▸ Prompt
Beginning with the first line of the data below, extract each line up to and including the one containing "its value. -/". Copy them exactly and add nothing.
= = = = =
-- ==== Sys2Proof/Machine/Axdr.lean ====
section
/-!
DEFINITION. The A-XDR values and the APDUs an opened frame holds (R152); the encodings are the DLMS standards' own
(PRESUMED, assumption log 20).
-/

namespace Sys2Proof.Machine

/-- A decoded COSEM value. -/
inductive Ax where
  /-- null-data. -/
  | null
  /-- An integer: of an unsigned type, and its value. -/
  | num (uns : Bool) (v : Int)
  /-- A floating-point number m × 2^e. -/
  | real (m e : Int)
  /-- enum. -/
  | enum (v : Nat)
  /-- boolean. -/
  | bool (b : Bool)
  /-- octet-string. -/
  | octets (b : Bytes)
  /-- date-time. -/
  | dateTime (b : Bytes)
  /-- Any other type, by its content octets. -/
  | other (b : Bytes)
  /-- array or structure: its elements and its content octets. -/
  | list (isArray : Bool) (items : List Ax) (raw : Bytes)

/-- The first `n` bytes and the rest, where there are so many. -/
def cut (n : Nat) (bs : Bytes) : Option (Bytes × Bytes) := if n ≤ bs.length then some (bs.take n, bs.drop n) else none

/-- A BER length and that many bytes. -/
def cutBer (unit : Nat → Nat) (bs : Bytes) : Option (Bytes × Bytes) :=
  match berLength bs with
  | some (n, rest) => cut (unit n) rest
  | none => none

/-- Integer types: size in bytes and sign. -/
def axInt (tag : Nat) : Option (Nat × Bool) :=
  match tag with
  | 5 => some (4, true)
  | 6 => some (4, false)
  | 15 => some (1, true)
  | 16 => some (2, true)
  | 17 => some (1, false)
  | 18 => some (2, false)
  | 20 => some (8, true)
  | 21 => some (8, false)
  | _ => none

/-- An IEEE 754 number of given exponent and fraction widths; infinities and not-a-number are no numbers. -/
def axFloat (eb fb : Nat) (b : Bytes) : Ax :=
  let x := ofBe b
  let frac := x % 2 ^ fb
  let ex := x / 2 ^ fb % 2 ^ eb
  let sign : Int := if x / 2 ^ (fb + eb) = 1 then -1 else 1
  let low : Int := 2 - (2 : Int) ^ (eb - 1) - fb
  if ex = 2 ^ eb - 1 then .other b
  else if ex = 0 then .real (sign * frac) low
  else .real (sign * (frac + 2 ^ fb : Nat)) (low + ex - 1)

/-- A type description of a compact array, skipped. -/
def axType : Nat → Bytes → Option Bytes
  | 0, _ => none
  | _ + 1, [] => none
  | f + 1, t :: bs =>
    if t = 1#8 then (cut 2 bs).bind fun p => axType f p.2
    else if t = 2#8 then
      (berLength bs).bind fun p =>
        if p.2.length < p.1 then none
        else (List.range p.1).foldl (fun acc _ => acc.bind fun r => axType f r) (some p.2)
    else some bs

/-- One value at the front of a byte string, and the rest; the first argument bounds the nesting. -/
def axData : Nat → Bytes → Option (Ax × Bytes)
  | 0, _ => none
  | _ + 1, [] => none
  | f + 1, t :: bs =>
    let tag := t.toNat
    match axInt tag with
    | some (n, sg) => (cut n bs).map fun p => (.num (!sg) (if sg then signed n (ofBe p.1) else (ofBe p.1 : Int)), p.2)
    | none =>
      match tag with
      | 0 => some (.null, bs)
      | 1 | 2 =>
        (berLength bs).bind fun p =>
          if p.2.length < p.1 then none
          else
            ((List.range p.1).foldl (fun acc _ =>
              acc.bind fun q => (axData f q.2).map fun x => (q.1 ++ [x.1], x.2)) (some (([] : List Ax), p.2))).map fun q =>
                (.list (tag == 1) q.1 (p.2.take (p.2.length - q.2.length)), q.2)
      | 3 => (cut 1 bs).map fun p => (.bool (p.1 != [0#8]), p.2)
      | 4 => (cutBer (fun n => (n + 7) / 8) bs).map fun p => (.other p.1, p.2)
      | 9 => (cutBer id bs).map fun p => (.octets p.1, p.2)
      | 10 | 12 => (cutBer id bs).map fun p => (.other p.1, p.2)
      | 13 => (cut 1 bs).map fun p => (.other p.1, p.2)
      | 19 => (axType f bs).bind fun r => (cutBer id r).map fun p => (.other p.1, p.2)
      | 22 => (cut 1 bs).map fun p => (.enum (ofBe p.1), p.2)
      | 23 => (cut 4 bs).map fun p => (axFloat 8 23 p.1, p.2)
      | 24 => (cut 8 bs).map fun p => (axFloat 11 52 p.1, p.2)
      | 25 => (cut 12 bs).map fun p => (.dateTime p.1, p.2)
      | 26 => (cut 5 bs).map fun p => (.other p.1, p.2)
      | 27 => (cut 4 bs).map fun p => (.other p.1, p.2)
      | 255 => some (.null, bs)
      | _ => none

/-- A value that fills a byte string. -/
def axWhole (bs : Bytes) : Option Ax :=
  match axData (bs.length + 1) bs with
  | some (x, []) => some x
  | _ => none

/-- The APDUs opened (table APDUs opened), and the two answers a downlink command may also get. -/
inductive Apdu where
  /-- data-notification: its body. -/
  | notify (body : Ax)
  /-- event-notification-request: time, class, OBIS, attribute, value. -/
  | event (time : Option Bytes) (cls : Nat) (obis : Bytes) (attr : Nat) (value : Ax)
  /-- get-response-normal: invoke-id, result, the encoded value. -/
  | get (invoke result : Nat) (value : Bytes)
  /-- get-response-with-datablock: invoke-id, last block, number, result, raw data. -/
  | block (invoke : Nat) (last : Bool) (number result : Nat) (raw : Bytes)
  /-- set-response or action-response: invoke-id, result, returned value. -/
  | done (invoke result : Nat) (value : Bytes)

/-- The encoded bytes of a value that fills a byte string. -/
def wholeBytes (bs : Bytes) : Option Bytes := (axWhole bs).map fun _ => bs

/-- A decrypted APDU; none for another tag or one that does not decode (R152). -/
def apduOfBytes (a : Bytes) : Option Apdu :=
  match a with
  | [] => none
  | t :: bs =>
    match t.toNat with
    | 0x0F =>
      (cut 4 bs).bind fun p => (cutBer id p.2).bind fun q => (axWhole q.2).map .notify
    | 0xC2 =>
      let body (time : Option Bytes) (r : Bytes) : Option Apdu :=
        (cut 9 r).bind fun p => (axWhole p.2).map fun v => .event time (ofBe (slice p.1 0 2)) (slice p.1 2 6) (field p.1 8 1) v
      (cut 1 bs).bind fun p => if p.1 = [0#8] then body none p.2 else (cutBer id p.2).bind fun q => body (some q.1) q.2
    | 0xC4 =>
      (cut 2 bs).bind fun p =>
        let invoke := field p.1 1 1
        if field p.1 0 1 = 1 then
          (cut 1 p.2).bind fun q =>
            if q.1 = [0#8] then (wholeBytes q.2).map (.get invoke 0)
            else if q.2.length = 1 then some (.get invoke (field q.2 0 1) []) else none
        else if field p.1 0 1 = 2 then
          (cut 6 p.2).bind fun q =>
            let last := field q.1 0 1 != 0
            let number := ofBe (slice q.1 1 4)
            if field q.1 5 1 = 0 then
              (cutBer id q.2).bind fun r => if r.2 = [] then some (.block invoke last number 0 r.1) else none
            else if q.2.length = 1 then some (.block invoke last number (field q.2 0 1) []) else none
        else none
    | 0xC5 => if field bs 0 1 = 1 ∧ bs.length = 3 then some (.done (field bs 1 1) (field bs 2 1) []) else none
    | 0xC7 =>
      if field bs 0 1 = 1 ∧ 4 ≤ bs.length then
        if field bs 3 1 = 0 ∧ bs.length = 4 then some (.done (field bs 1 1) (field bs 2 1) [])
        else if field bs 3 1 = 1 ∧ field bs 4 1 = 0 then (wholeBytes (bs.drop 5)).map (.done (field bs 1 1) (field bs 2 1))
        else none
      else none
    | _ => none

/-- A COSEM date-time that names an instant, in ns of TAI (R238). The deviation is the minutes from local time to UTC. -/
def axTime (z : Zone) (b : Bytes) : Option Nat :=
  let y := ofBe (slice b 0 2)
  let f (o : Nat) : Nat := field b o 1
  if b.length = 12 ∧ 1970 ≤ y ∧ y ≤ 9999 ∧ 1 ≤ f 2 ∧ f 2 ≤ 12 ∧ 1 ≤ f 3 ∧ f 3 ≤ monthDays y (f 2) ∧ f 5 ≤ 23 ∧ f 6 ≤ 59 ∧ f 7 ≤ 59 then
    let legal : Int := (daysOf y (f 2) (f 3) * 86400 + f 5 * 3600 + f 6 * 60 + f 7 : Nat)
    let dev := signed 2 (ofBe (slice b 9 2))
    let st := f 11
    let tai :=
      if dev ≠ -32768 then taiOfUtc z (legal + dev * 60)
      else if st % 2 = 0 ∧ st / 8 % 2 = 0 then taiOfLegal z legal (some (st / 128 % 2 == 1))
      else taiOfLegal z legal none
    some (tai * nsPerS + (if f 8 ≤ 99 then f 8 * 10 ^ 7 else 0))
  else none

/-- A number times a power of ten, rounded half to even (R154). -/
def axScaled (x : Ax) (k : Int) : Option Int :=
  let up : Int := 10 ^ k.toNat
  let down : Nat := 10 ^ (-k).toNat
  match x with
  | .num _ v => some (halfEven (v * up) down)
  | .real m e => some (halfEven (m * 2 ^ e.toNat * up) (down * 2 ^ (-e).toNat))
  | _ => none

/-- A pair of a scaler and a unit (R154). -/
def scalerUnit (x : Ax) : Option (Int × Nat) :=
  match x with
  | .list false [.num _ s, .enum u] _ => some (s, u)
  | .list false [.num _ s, .num true u] _ => some (s, u.toNat)
  | _ => none

end Sys2Proof.Machine
end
= = = = =
▸ Output
-- ==== Sys2Proof/Machine/Axdr.lean ====
section
/-!
DEFINITION. The A-XDR values and the APDUs an opened frame holds (R152); the encodings are the DLMS standards' own
(PRESUMED, assumption log 20).
-/

namespace Sys2Proof.Machine

/-- A decoded COSEM value. -/
inductive Ax where
  /-- null-data. -/
  | null
  /-- An integer: of an unsigned type, and its value. -/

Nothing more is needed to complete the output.